- Born: Jacques Jean Marie Gouzerh 9 June 1934 Neuilly-sur-Seine, France
- Died: 10 April 2023 (aged 88) Nemours, France
- Occupations: writer and essayist

= Jacques Serguine =

French writer and essayist

Jacques Jean Marie Gouzerh (9 June 1934 – 10 April 2023), known professionally as Jacques Serguine, was a French writer and essayist.

== Biography ==
Born in 1934, Jacques Serguine, pen name of Jacques Gouzerh, lived and worked in Avon near Fontainebleau. He was noticed very young by Jean Paulhan who published his first texts in La Nouvelle Revue française. In 1959, his first novel, Les Fils de Rois, inaugurated the series "Le Chemin" (Gallimard) directed by Georges Lambrichs, obtained the Prix Fénéon and missed the Prix Médicis by one vote behind Claude Mauriac. Assimilated to the literary movement of the Hussards, he will decline the invitation by political convictions. His fourth novel Mano l'Archange, although unanimously hailed by the critic whose first defender was Kleber Haedens, was banned from sale for "harm to good morals".

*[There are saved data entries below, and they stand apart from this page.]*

-- ==== Sys2Proof/Machine/Parts.lean ====
section
/-!
DEFINITION. Sys2Proof/Machine/Parts.lean: what an event does to its part and its voices at its sample (09 R265-R274,
10 R287-R293, 11 R312, R313, R324), and the allocator's work in a window (10 R284, 11 R323).
-/
namespace Sys2Proof.Machine

/-- The window at hand: its number and the first sample of the block it computes. -/
structure Wnd where
  k : Nat
  f : Nat
deriving DecidableEq, Repr

/-! ### Notes of a part -/

/-- Same identity (09 R266). -/
def NoteRec.sameId (x : NoteRec) (c n : Nat) : Bool := x.chan = c && x.note = n

/-- The sounding entry of a note stack by MONO_PRIORITY (09 R270); the stack is in order of arrival. -/
def soundingOf (prio : Nat) (l : List NoteRec) : Option NoteRec :=
  l.foldl (fun (a : Option NoteRec) x => match a with
    | none => some x
    | some y =>
      if prio = 0 ∨ x.key = y.key ∨ (prio = 1 ∧ x.key < y.key) ∨ (prio = 2 ∧ y.key < x.key) then some x else some y) none

/-- The note-off of the note with number i is applied: it is held no longer and leaves the note stack (04 R142, 08 R242, 09 R270). -/
def closeNote (d : Dev) (p i : Nat) : Dev :=
  let others (l : List NoteRec) : List NoteRec := l.filter (fun x => x.order != i)
  modPart d p (fun ps => { ps with held := others ps.held, silent := others ps.silent, stack := others ps.stack })

/-- A note-off of an identity closes the note with number i where that has the identity, else the oldest open note that has.
DEDUCED: log entry 66. -/
def closeOff (d : Dev) (p c n i : Nat) : Dev :=
  let l := (partOf d p).unended.filter (fun x => x.sameId c n)
  match if l.any (fun x => x.order == i) then some i else (bestBy (fun a b => decide (a.order < b.order)) l).map (·.order) with
  | some i => closeNote d p i
  | none => d

/-- The glide of a note-on or legato transition at sample s, with the part's new record (09 R268). -/
def glideOn (d : Dev) (p s : Nat) (x : NoteRec) : Glide × Dev :=
  let ps := partOf d p
  let base := baseOf d p x.key x.pitch
  let n := pf d p 0x14
  let mode := pf d p 0x13
  let g0 : Int := match ps.porta with
    | some (b, s0, g, n0) =>
      if 0 < n ∧ (mode = 1 ∨ (mode = 2 ∧ d.alloc.heldWas.contains p)) then sat (b + glideAt g s0 n0 s - base) 32 else 0
    | none => 0
  ((g0, s, n), modPart d p (fun ps => { ps with porta := some (base, s, g0, n) }))

/-- Count a refusal (10 R293, R301). -/
def refuseNote (d : Dev) (block : Nat) : Dev := capVoid (bump d 0x4C00 0x07) block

On the sidelines of a noted literary work, Jacques Serguine is also the author of Cruelle Zélande and Éloge de la fessée (Folio Gallimard) which has been said to have given their letters of nobility to this erotic fantasy.

== Novels ==
- 1959: Les Fils de rois, Éditions Gallimard
- 1960: Le Petit Hussard, Gallimard
- 1962: Les Saints innocents, Gallimard, Prix Fénéon
- 1962: Mano l'Archange, Gallimard
- 1963: Les Falaises d'or, Gallimard
- 1964: Manuel et Gentille, Gallimard
- 1967: Les Jours, Flammarion
- 1969: Les Barbares, Gallimard
- 1970: La Mort confuse, Gallimard
- 1971: Les abois, Gallimard
- 1975: Les Russes et les Bretons, Gallimard
- 1978: Cruelle Zélande, Jean-Jacques Pauvert
- 1985: Je suis de la nation du loup, Éditions Balland
- 1989: Je n'ai pas fini de t'aimer aujourd'hui, Éditions Belfond
- 1992: La Maison de l'Avenida, Belfond
- 1992: La Culotte de feuilles, JC Lattès
- 1994: Istambul Loti, Lattès
- 1998: Délit du corps, Le Cercle
- 2003: La Peau du chagrin, Éditions du Rocher
- 2006: L'Été des jeunes filles, Mercure de France
- 2007: L'Attendrisseur, Blanche

== Essays ==
- 1973: Éloge de la fessée, Gallimard
- 1988: Contradictionnaire, Le Cherche midi
- 1989: L'Odeur de sainteté, Éditions Le Pré aux clercs
- 2002: Un stylo à bile, Le Cherche midi
- 2004: De la coupe aux lèvres, followed by Écrire l'Eros, interviews with Stéphan Lévy-Kuentz, Blanche

== Notices ==
- 2000: Encyclopédie du Sadomasochisme (p. 350.351). La Musardine
- 2005: Dictionnaire de la pornographie (p. 562). Dir. Philippe Di Folco, P.U.F

== Extract ==
"If writing is the sine qua non medium of the writer, the man of letters has a career, I am a writer, I have always been, good or bad, it belongs to others to decide. I write because I have no other way to speak. I do not like the attendance of other writers on the whole. My friends say that I am an uncouth bear, an animal which, with time, has become my totem, so I always lived on the fringe of the literary milieu". Écrire l'Éros, interviews with Stéphan Lévy-Kuentz, Blanche 2004)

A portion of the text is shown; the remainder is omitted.